theorem exec_setStep : exec (.setStep p tag payload) s = execSetStep p tag payload s := rfl
theorem exec_clearRecipe : exec (.clearRecipe p tag payload) s = execClearRecipe p tag payload s := rfl
theorem exec_commitRecipes : exec (.commitRecipes p tag payload) s = execCommitRecipes p tag payload s := rfl
theorem exec_classificationTimerExpiry : exec (.classificationTimerExpiry a) s = execClassificationTimerExpiry a s := rfl
theorem exec_loadSampleTimerExpiry : exec (.loadSampleTimerExpiry a) s = execLoadSampleTimerExpiry a s := rfl
theorem exec_rampIgnoreExpiry : exec (.rampIgnoreExpiry a) s = execRampIgnoreExpiry a s := rfl
theorem exec_stepTimerExpiry : exec .stepTimerExpiry s = execStepTimerExpiry s := rfl
theorem exec_parkTimerExpiry : exec .parkTimerExpiry s = execParkTimerExpiry s := rfl

end

/-! ### A command that the part takes -/

/-- A part that acts takes the command (R156). -/
theorem whenActing_of_acting {f : State → State} {s : State} (acts : s.acting = true) : whenActing f s = .next (f s) := by
  rw [whenActing, if_pos acts]

/-- The state on which a command's effects begin: nothing of it is gathered yet (R189). -/
def begun (s : State) : State := { s with outbox := [], parkTestDue := false, outdatedHere := PerAxis.const false }

/-- A command with an effect on the blocks begins with nothing gathered and ends as every command does. -/
theorem event_eq (f : State → State) (s : State) : s.event f = (f (begun s)).finish := rfl

@[simp] theorem begun_records (s : State) : (begun s).records = s.records := rfl
@[simp] theorem begun_record (s : State) (a : Axis) : (begun s).record a = s.record a := rfl
@[simp] theorem begun_load (s : State) (a : Axis) : (begun s).load a = s.load a := rfl
@[simp] theorem begun_runs (s : State) : (begun s).runs = s.runs := rfl
@[simp] theorem begun_run (s : State) (a : Axis) : (begun s).run a = s.run a := rfl
@[simp] theorem begun_channel (s : State) : (begun s).channel = s.channel := rfl
@[simp] theorem begun_cal (s : State) : (begun s).cal = s.cal := rfl
@[simp] theorem begun_calOf (s : State) (a : Axis) : (begun s).calOf a = s.calOf a := rfl
@[simp] theorem begun_recipes (s : State) : (begun s).recipes = s.recipes := rfl

/-- The response that a command formed is held when the command has ended (R176). -/
theorem answer_finish_answered (s : State) (p : Port) (tag : Byte) (code : ResultCode) (payload : List Byte) :
    (s.answer p tag code payload).finish.answered p tag code payload := by
  rw [State.answered, State.finish_held, State.answer_eq, State.port_setPort_self]

/-- The check for another port passes the Cell Port (R97, R98, check 1). -/
theorem cell_is_cell : ¬ Port.cell ≠ Port.cell := fun other => other rfl

/-! ### The staging recipes (R97) -/

/-- SET_STEP from the Cell Port makes the checks of R97 and writes the step. -/
theorem exec_setStep_cell {s : State} {tag i pos : Byte} {record : List Byte} (acts : s.acting = true) (whole : record.length = 10) :
    exec (.setStep .cell tag (i :: pos :: record)) s = .next (s.setStep .cell tag i.toNat pos.toNat record) := by
  have form : formSetStep (i :: pos :: record) = some (i.toNat, pos.toNat, record) := if_pos whole
  rw [exec_setStep, execSetStep, whenActing_of_acting acts, if_neg cell_is_cell, form]

/-- CLEAR_RECIPE from the Cell Port outside STARTUP empties the staging recipe named (R97). -/
theorem exec_clearRecipe_cell {s : State} {tag i : Byte} (acts : s.acting = true) (started : s.cont.phase ≠ .startup) (le : i.toNat ≤ 15) :
    exec (.clearRecipe .cell tag [i]) s =
      .next ((s.setRecipes (s.recipes.setStaging i.toNat [])).answer .cell tag .done []) := by
  have form : formRecipe [i] = some i.toNat := rfl
  rw [exec_clearRecipe, execClearRecipe, whenActing_of_acting acts, if_neg cell_is_cell, form]
  simp only [if_neg started, if_neg (Nat.not_lt.mpr le)]

section
variable {s : State} {p : Port} {tag : Byte} {i pos : Nat} {record : List Byte} {st : Step}

/-- A position beyond the length of the recipe is out of range (R97, check 4). -/
theorem setStep_beyond (started : s.cont.phase ≠ .startup) (beyond : (s.recipes.staging.getD i []).length < pos) :
    s.setStep p tag i pos record = s.answer p tag .range [] := by
  rw [State.setStep, if_neg started, if_pos (.inr (.inr beyond))]

/-- A record that is no step is out of range, whatever the position (R97, check 4). -/
theorem setStep_invalid (started : s.cont.phase ≠ .startup) (bad : validStep record = none) :
    s.setStep p tag i pos record = s.answer p tag .range [] := by
  rw [State.setStep, if_neg started, bad]
  split <;> rfl

/-- A step within the checks is written into the staging recipe, whose new length is the response's payload (R97). -/
theorem setStep_valid (started : s.cont.phase ≠ .startup) (recipe : i ≤ 15) (place : pos ≤ 11)
    (within : pos ≤ (s.recipes.staging.getD i []).length) (valid : validStep record = some st) :
    s.setStep p tag i pos record =
      (s.setRecipes (s.recipes.setStaging i (writeStep (s.recipes.staging.getD i []) pos st))).answer p tag .done
        [byte (writeStep (s.recipes.staging.getD i []) pos st).length] := by
  have inRange : ¬ (15 < i ∨ 11 < pos ∨ (s.recipes.staging.getD i []).length < pos) := by omega
  rw [State.setStep, if_neg started, if_neg inRange, valid]

end

/-- Below the length a step is replaced (R97). -/
theorem writeStep_below {steps : List Step} {pos : Nat} (st : Step) (below : pos < steps.length) :
    writeStep steps pos st = steps.set pos st := if_pos below

/-- At the length a step is appended (R97). -/
theorem writeStep_at (steps : List Step) (st : Step) : writeStep steps steps.length st = steps ++ [st] := if_neg (Nat.lt_irrefl _)

/-! ### A commit of the recipes (R98, R99) -/

/-- A run exists where some axis has one (R98, check 3). -/
theorem anyRun_iff (s : State) : s.anyRun = true ↔ ∃ a, s.run a ≠ none := by
  constructor
  · intro h
    obtain ⟨a, -, ha⟩ := List.any_eq_true.mp h
    exact ⟨a, Option.isSome_iff_ne_none.mp ha⟩
  · rintro ⟨a, ha⟩
    exact List.any_eq_true.mpr ⟨a, by cases a <;> decide, Option.isSome_iff_ne_none.mpr ha⟩

/-- A commit of the recipes queues a write of the region with the staging recipes (R99). -/
theorem commitRecipes_recipes (s : State) : s.commitRecipes.recipes =
    { s.recipes with active := s.recipes.staging, validity := .valid, write := .waiting (recipesRegion s.recipes.staging) } := rfl

@[simp] theorem commitRecipes_records (s : State) : s.commitRecipes.records = s.records := rfl
@[simp] theorem commitRecipes_cal (s : State) : s.commitRecipes.cal = s.cal := rfl

/-- The arbiter leaves a recipe write that waits queued: it waits on, or its first byte is on the link (R99, R143). -/
theorem serve_queuedWrite {s : State} {region : List Byte} (waits : s.recipes.write = .waiting region) :
    s.serve.queuedWrite s.serve.recipes.write .recipe recipeBase region := by
  unfold State.serve
  split
  · exact .inl waits
  split
  · exact .inl waits
  split
  · refine .inl ?_
    unfold State.serveCapture
    dsimp only
    split <;> exact waits
  split
  · exact .inl waits
  unfold State.serveRegions
  split
  · exact .inl waits
  · rw [waits]
    exact .inr ⟨rfl, rfl⟩

/-- The end of a command that calls for no park test leaves a recipe write that waits queued (R99, R143). -/
theorem finish_queuedWrite {s : State} {region : List Byte} (noTest : s.parkTestDue = false) (waits : s.recipes.write = .waiting region) :
    s.finish.queuedWrite s.finish.recipes.write .recipe recipeBase region := by
  have stands : s.parkTest = s := by simp [State.parkTest, noTest]
  rw [State.finish, stands]
  exact serve_queuedWrite waits

/-- COMMIT_RECIPES from the Cell Port is not ready in STARTUP and while PFW is asserted (R98, check 2). -/
theorem exec_commitRecipes_notReady {s : State} {tag : Byte} (acts : s.acting = true) (held : s.cont.phase = .startup ∨ s.cont.pfw = true) :
    exec (.commitRecipes .cell tag []) s = .next (s.answer .cell tag .notReady []) := by
  rw [exec_commitRecipes, execCommitRecipes, whenActing_of_acting acts, if_neg cell_is_cell]
  exact congrArg Host.Outcome.next (if_pos held)

section
variable {s : State} {tag : Byte} (acts : s.acting = true) (started : s.cont.phase ≠ .startup) (powered : s.cont.pfw = false)
include acts started powered

/-- Where the part is ready, COMMIT_RECIPES from the Cell Port goes by the runs and then by the validation (R98, R99). -/
theorem exec_commitRecipes_ready : exec (.commitRecipes .cell tag []) s = .next (
    if s.anyRun then s.answer .cell tag .busy []
    else match recipesFailure s.recipes.staging 0 with
      | some (i, pos, check) => s.answer .cell tag .range [byte i, byte pos, byte check]
      | none => s.event fun t =>
          t.commitRecipes.answer .cell tag .done (be 2 (changedRecipes t.recipes.active t.recipes.staging))) := by
  have ready : ¬ (s.cont.phase = .startup ∨ s.cont.pfw = true) := by simp [started, powered]
  rw [exec_commitRecipes, execCommitRecipes, whenActing_of_acting acts, if_neg cell_is_cell]
  exact congrArg Host.Outcome.next (if_neg ready)

theorem exec_commitRecipes_busy {a : Axis} (runs : s.run a ≠ none) :
    exec (.commitRecipes .cell tag []) s = .next (s.answer .cell tag .busy []) := by
  rw [exec_commitRecipes_ready acts started powered, if_pos ((anyRun_iff s).mpr ⟨a, runs⟩)]

theorem exec_commitRecipes_range {i pos check : Nat} (free : ∀ a, s.run a = none)
    (fails : recipesFailure s.recipes.staging 0 = some (i, pos, check)) :
    exec (.commitRecipes .cell tag []) s = .next (s.answer .cell tag .range [byte i, byte pos, byte check]) := by
  have idle : ¬ s.anyRun = true := fun h => (anyRun_iff s).mp h |>.elim fun a runs => runs (free a)
  rw [exec_commitRecipes_ready acts started powered, if_neg idle, fails]

theorem exec_commitRecipes_done (free : ∀ a, s.run a = none) (good : recipesFailure s.recipes.staging 0 = none) :
    exec (.commitRecipes .cell tag []) s = .next (((begun s).commitRecipes.answer .cell tag .done
      (be 2 (changedRecipes s.recipes.active s.recipes.staging))).finish) := by
  have idle : ¬ s.anyRun = true := fun h => (anyRun_iff s).mp h |>.elim fun a runs => runs (free a)
  rw [exec_commitRecipes_ready acts started powered, if_neg idle, good]
  rfl

end

/-- Settles O57: SET_STEP and CLEAR_RECIPE by the checks of R97 one after the other; COMMIT_RECIPES by the checks of R98, and by what the end
of the command leaves of the write that it queues. -/
theorem recipeRequestsEditAndCommitStaging : Obligations.RecipeRequestsEditAndCommitStaging := by
  refine ⟨?edits, ?commits⟩
  case edits =>
    intro s tag i pos st record acts started recipe place whole steps
    rw [exec_setStep_cell acts whole]
    refine ⟨fun beyond => ?_, fun bad => ?_, fun valid below => ?_, fun valid atEnd => ?_, exec_clearRecipe_cell acts started recipe⟩
    · rw [setStep_beyond started beyond]
    · rw [setStep_invalid started bad]
    · rw [setStep_valid started recipe place (Nat.le_of_lt below) valid, writeStep_below st below, List.length_set]
      rfl
    · rw [setStep_valid started recipe place (Nat.le_of_eq atEnd) valid, atEnd, writeStep_at, List.length_append]
      rfl
  case commits =>
    intro s tag acts
    refine ⟨exec_commitRecipes_notReady acts, fun a started powered => exec_commitRecipes_busy acts started powered,
      fun i pos check started powered => exec_commitRecipes_range acts started powered, fun started powered free good => ?_⟩
    refine ⟨_, exec_commitRecipes_done acts started powered free good, ?_⟩
    have queued := finish_queuedWrite (s := (begun s).commitRecipes.answer .cell tag .done
      (be 2 (changedRecipes s.recipes.active s.recipes.staging))) rfl rfl
    rw [← recipesRegion_eq_layout]
    refine ⟨answer_finish_answered .., ?_, ?_, ?_, queued, ?_, ?_⟩ <;> simp [commitRecipes_recipes]

/-! ### The classification of magnitudes (R129, R131, R133) -/

/-- The sum of a window is the sum of the magnitudes of its samples. -/
theorem windowSum_eq (w : List (BitVec 16)) : windowSum w = (w.map magnitude).sum := by
  rw [List.sum_eq_foldl, List.foldl_map]
  rfl

/-- The class of a single magnitude is that of the thresholds themselves (R133). -/
theorem classify_one (c : AxisCal) (m : Nat) :
    classify c 1 m = if m < c.emptyMax then .empty else if m < c.loadedMax then .loaded else .overload := by
  simp only [classify, Nat.one_mul]

/-- A class is written into the record, and AXIS_STATE is handed on where it is another (R26, R131). -/
theorem setLoadClass_eq (s : State) (a : Axis) (k : LoadClass) : s.setLoadClass a k =
    if (s.record a).loadClass = k then s.setRecord a { s.record a with loadClass := k }
    else (s.setRecord a { s.record a with loadClass := k }).emit (.axisState a) := by
  by_cases same : (s.record a).loadClass = k <;>
    simp [State.setLoadClass, State.commitRecord, freshCount, reportable, ackNeeded, frameChanged, same]

@[simp] theorem setLoad_record (s : State) (a b : Axis) (x : LoadState) : (s.setLoad a x).record b = s.record b := rfl

@[simp] theorem setLoadClass_record (s : State) (a : Axis) (k : LoadClass) :
    (s.setLoadClass a k).record a = { s.record a with loadClass := k } := by
  rw [setLoadClass_eq]
  split <;> simp [State.record]

@[simp] theorem setLoadClass_load (s : State) (a b : Axis) (k : LoadClass) : (s.setLoadClass a k).load b = s.load b := by
  rw [setLoadClass_eq]
  split <;> rfl
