-- ==== Sys2Proof/Decode.lean ====
section
/-! DEFINITION. The commands that a word of bits spells. spec/opcode_table.json gives no row any bits (its rows are
events, not encodings), so no word spells a command (log 18). -/

namespace Sys2Proof

/-- The command spelled by the `nbits` bits of `w`: none, since no row of the table has bits. -/
def decodeTableWord (_nbits _w : Nat) : Option Instr := none

end Sys2Proof
end

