-- ==== Sys2Proof/Machine/Transmitter.lean ====
section
/-! DEFINITION. The pending list, the two layers and the due rules (03; 04, sections 4.4 and 4.5): how a cause is held,
how a frame is built, refreshed, loaded and preempted. -/

namespace Sys2Proof.Machine

/-! ## Entries and their keys -/

/-- Two entries are of the same kind and key; the round of a request and the tag of an answer are no part of the key
(R65). -/
def EntryKind.sameKey : EntryKind → EntryKind → Bool
  | .report p, .report q => p == q
  | .status m, .status n => m == n
  | .request m _ _, .request n _ _ => m == n
  | .answer r m p _, .answer q n k _ => r == q && m == n && p == k
  | _, _ => false

/-- The entry is a report of this point. -/
def EntryKind.isReport (p : PointIndex) : EntryKind → Bool
  | .report q => q == p
  | _ => false

/-- The entry is a status of this slot. -/
def EntryKind.isStatus (n : Slot) : EntryKind → Bool
  | .status m => m == n
  | _ => false

/-- The entry is a request of this slot. -/
def EntryKind.isRequest (n : Slot) : EntryKind → Bool
  | .request m _ _ => m == n
  | _ => false

/-- The entry is an answer. -/
def EntryKind.isAnswer : EntryKind → Bool
  | .answer _ _ _ _ => true
  | _ => false

/-- The frame of the entry carries the record of this point: a report or an answer (R70). -/
def EntryKind.carriesPoint (p : PointIndex) : EntryKind → Bool
  | .report q => q == p
  | .answer _ _ q _ => q == p
  | _ => false

/-! ## Building a frame -/

/-- The content shared by the frames of a local point, from its record and START counter (R48, R51). -/
def State.pointContent (s : State) (p : PointIndex) : PointContent :=
  let r := s.records.get p
  { point := p
    head := r.head
    start := decide (0 < s.tx.startCounters.get p)
    condition := r.condition
    last := r.last.map LastPassage.direction
    serial := r.serial
    nAB := r.nAB
    nBA := r.nBA }

/-- The content of a SECTION STATUS, every field read from the slot at the same instant (R168). -/
def statusContent (n : Slot) (sec : Section) : StatusContent :=
  { slot := n
    state := sec.state
    number := sec.number
    balance := sec.balance
    cause := sec.cause
    restoreSerial := sec.restoreSerial
    restoreOutcome := sec.restoreOutcome }

/-- The frame of an entry, built from the state as it stands (R48, R51, R68, R168). A slot without a section gives
none; no entry names one (R65). -/
def State.buildFrame (s : State) (e : Entry) : Option Frame :=
  match e.kind with
  | .report p =>
      some (.countReport s.stationNumber (decide (e.cls ≤ 3)) (s.pointContent p)
        ((s.records.get p).last.map LastPassage.speed))
  | .answer requester n p tag => some (.settleAnswer s.stationNumber requester n tag (s.pointContent p))
  | .status n =>
      (s.sections.get n).map fun sec => .sectionStatus s.stationNumber (decide (e.cls ≤ 4)) (statusContent n sec)
  | .request n _ tag =>
      (s.sections.get n).map fun sec =>
        .settleRequest s.stationNumber n tag (sec.terms.filterMap s.remotePoint)

/-! ## Refreshing an unstarted frame -/

/-- A frame is rebuilt from current state; a SETTLE REQUEST never is (R70). -/
def State.rebuild (s : State) (lf : LayerFrame) : LayerFrame :=
  match lf.entry.kind, s.buildFrame lf.entry with
  | .request _ _ _, _ => lf
  | _, none => lf
  | _, some f => { lf with frame := f }

/-- A layer's frame rebuilt with the class this change gives its entry. -/
def State.refreshLayer (s : State) (concerns : EntryKind → Bool) (newClass : EntryKind → Nat → Nat)
    (layer : Option LayerFrame) : Option LayerFrame :=
  layer.map fun lf =>
    if concerns lf.entry.kind then
      s.rebuild { lf with entry := { lf.entry with cls := newClass lf.entry.kind lf.entry.cls } }
    else lf

/-- Every unstarted frame the change concerns is rebuilt in its layer: the next layer's, and the live layer's while
the transmitter is WAITING (R70). -/
def State.refresh (s : State) (concerns : EntryKind → Bool) (newClass : EntryKind → Nat → Nat) : State :=
  s.withTx
    { s.tx with
      next := s.refreshLayer concerns newClass s.tx.next
      live := if s.tx.state = .waiting then s.refreshLayer concerns newClass s.tx.live else s.tx.live }

/-- A COUNT REPORT rebuilt on a point change takes class 3 (R45, R70); an answer keeps its class. -/
def pointChangeClass : EntryKind → Nat → Nat
  | .report _, _ => 3
  | _, cls => cls

/-- A rebuilding that leaves the class (R49, R74, R76). -/
def sameClass : EntryKind → Nat → Nat := fun _ cls => cls

/-- A SECTION STATUS rebuilt on a change takes class 4 (R66, R70). -/
def statusChangeClass : EntryKind → Nat → Nat := fun _ _ => 4

/-- The live frame returns to WAITING and is refreshed at once from current state (R74, R76). -/
def State.returnToWaiting (s : State) : State :=
  s.withTx { s.tx with state := .waiting, live := s.tx.live.map s.rebuild }

/-! ## The pending list -/

/-- A new entry at the end of the pending list (R65). -/
def Transmitter.append (t : Transmitter) (kind : EntryKind) (cls : Nat) : Transmitter :=
  { t with
    entries := t.entries ++ [{ kind := kind, cls := cls, place := t.nextPlace }]
    nextPlace := t.nextPlace + 1 }

/-- The pending entries chosen by `which` take a class number no higher than `cls`, in their places (R44, R66). -/
def Transmitter.raise (t : Transmitter) (which : EntryKind → Bool) (cls : Nat) : Transmitter :=
  { t with entries := t.entries.map fun e => if which e.kind then { e with cls := min e.cls cls } else e }

/-- An entry chosen by `which` is pending. -/
def Transmitter.isPending (t : Transmitter) (which : EntryKind → Bool) : Bool :=
  t.entries.any fun e => which e.kind

/-- A layer holds a frame of an entry chosen by `which`. -/
def layerHolds (which : EntryKind → Bool) (layer : Option LayerFrame) : Bool :=
  match layer with
  | none => false
  | some lf => which lf.entry.kind

/-- A frame chosen by `which` is held unstarted in a layer (R70). -/
def Transmitter.holdsUnstarted (t : Transmitter) (which : EntryKind → Bool) : Bool :=
  layerHolds which t.next || (t.state = .waiting && layerHolds which t.live)

/-- Why a report or a status falls due (R42, R43, R66). -/
inductive DueCause where
  | change
  | periodic
  deriving DecidableEq, Repr

/-- A due report or status is held: by its pending entry, which a change raises in its place; else by its unstarted
frame; else by a new entry (R44, R45, R46, R66). -/
def Transmitter.hold (t : Transmitter) (which : EntryKind → Bool) (kind : EntryKind) (changeClass periodicClass : Nat)
    (cause : DueCause) : Transmitter :=
  if t.isPending which then
    match cause with
    | .change => t.raise which changeClass
    | .periodic => t
  else if t.holdsUnstarted which then t
  else
    match cause with
    | .change => t.append kind changeClass
    | .periodic => t.append kind periodicClass

/-- A report of a point falls due (R44 to R46). -/
def Transmitter.reportDue (t : Transmitter) (p : PointIndex) (cause : DueCause) : Transmitter :=
  t.hold (EntryKind.isReport p) (.report p) 3 5 cause

/-- A status of a slot falls due (R66). -/
def Transmitter.statusDue (t : Transmitter) (n : Slot) (cause : DueCause) : Transmitter :=
  t.hold (EntryKind.isStatus n) (.status n) 4 6 cause

/-- A point change reaches the transmitter: in RUNNING it makes a class-3 report due (R43) and refreshes every
unstarted frame that carries the point (R45, R52). -/
def State.pointChangeDue (s : State) (p : PointIndex) : State :=
  if s.mode = .running then
    (s.withTx (s.tx.reportDue p .change)).refresh (EntryKind.carriesPoint p) pointChangeClass
  else s

/-- A section change reaches the transmitter: in RUNNING it makes a class-4 status due (R169) and refreshes an
unstarted status of the slot (R66). -/
def State.sectionChangeDue (s : State) (n : Slot) : State :=
  if s.mode = .running then
    (s.withTx (s.tx.statusDue n .change)).refresh (EntryKind.isStatus n) statusChangeClass
  else s

/-- The answers held: those in the pending list and one in the next layer (R65, R135). -/
def Transmitter.answersHeld (t : Transmitter) : Nat :=
  (t.entries.filter fun e => e.kind.isAnswer).length + (if layerHolds EntryKind.isAnswer t.next then 1 else 0)

/-- An answer falls due: it gives its tag to a pending entry of its key, is appended, or is dropped when the capacity
is taken (R135). -/
def Transmitter.answerDue (t : Transmitter) (requester : Station) (n : Slot) (p : PointIndex) (tag : Serial) :
    Transmitter :=
  let kind := EntryKind.answer requester n p tag
  if t.isPending kind.sameKey then
    { t with entries := t.entries.map fun e => if kind.sameKey e.kind then { e with kind := kind } else e }
  else if t.answersHeld < Config.answerCapacity then t.append kind 1
  else t

/-! ## Loading -/

/-- The earliest entry among those of the lowest class number; the list is in the order of places (R68). -/
def earliestLowest : List Entry → Option Entry
  | [] => none
  | e :: rest =>
    match earliestLowest rest with
    | none => some e
    | some f => if f.cls < e.cls then some f else some e

/-- The timer that the loading of an entry's frame restarts: a report's or a status's (R42, R170). -/
def Transmitter.restartTimer (t : Transmitter) : EntryKind → Transmitter
  | .report p => { t with reportTimers := t.reportTimers.set p .started }
  | .status n => { t with statusTimers := t.statusTimers.set n .started }
  | .request _ _ _ => t
  | .answer _ _ _ _ => t

/-- The next layer, empty, is loaded from the pending list (R68). -/
def State.loadNext (s : State) : State :=
  match earliestLowest s.tx.entries with
  | none => s
  | some e =>
    s.withTx
      (({ s.tx with
          entries := s.tx.entries.filter fun f => f ≠ e
          next := (s.buildFrame e).map fun f => { entry := e, frame := f } } : Transmitter).restartTimer e.kind)

/-! ## Preemption -/

/-- The round for which a request was made is still open (R67). Other entries have none. -/
def State.roundOpen (s : State) : EntryKind → Bool
  | .request n id _ =>
    match s.sections.get n with
    | none => false
    | some sec =>
      match sec.round with
      | none => false
      | some r => r.id == id
  | _ => true

/-- An entry put back at its place among entries in the order of places. -/
def insertByPlace (e : Entry) : List Entry → List Entry
  | [] => [e]
  | f :: rest => if e.place < f.place then e :: f :: rest else f :: insertByPlace e rest

/-- A returning entry becomes one with the pending entry of its kind and key: the earlier place, the lower class
number, and what the pending one holds (R67). -/
def mergeEntries (returning waiting : Entry) : Entry :=
  { kind := waiting.kind, cls := min returning.cls waiting.cls, place := min returning.place waiting.place }

/-- An entry returns from the next layer to the pending list (R67). -/
def Transmitter.takeBack (t : Transmitter) (e : Entry) : Transmitter :=
  match t.entries.find? fun f => e.kind.sameKey f.kind with
  | none => { t with entries := insertByPlace e t.entries }
  | some f => { t with entries := insertByPlace (mergeEntries e f) (t.entries.filter fun g => g ≠ f) }

/-- A pending entry is of a class number lower than that of the frame in the next layer (R71). -/
def Transmitter.preempts (t : Transmitter) (lf : LayerFrame) : Bool :=
  t.entries.any fun e => decide (e.cls < lf.entry.cls)

/-- The frame of the next layer gives way to an entry of a lower class number and the layer is loaded again (R71).
Nothing is loaded outside RUNNING (R68). -/
def State.preempt (s : State) : State :=
  match s.tx.next with
  | none => s
  | some lf =>
    if s.mode = .running ∧ s.tx.preempts lf then
      let emptied := { s.tx with next := none }
      (s.withTx (if s.roundOpen lf.entry.kind then emptied.takeBack lf.entry else emptied)).loadNext
    else s

end Sys2Proof.Machine
end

+---+

* [Work order]
Across the listing above, find all lines where the word "refine" is present and copy them.

* [Exercise answer]
  · refine .inl ?_
  refine ⟨?edits, ?commits⟩
    refine ⟨fun beyond => ?_, fun bad => ?_, fun valid below => ?_, fun valid atEnd => ?_, exec_clearRecipe_cell acts started recipe⟩
    refine ⟨exec_commitRecipes_notReady acts, fun a started powered => exec_commitRecipes_busy acts started powered,
    refine ⟨_, exec_commitRecipes_done acts started powered free good, ?_⟩
    refine ⟨answer_finish_answered .., ?_, ?_, ?_, queued, ?_, ?_⟩ <;> simp [commitRecipes_recipes]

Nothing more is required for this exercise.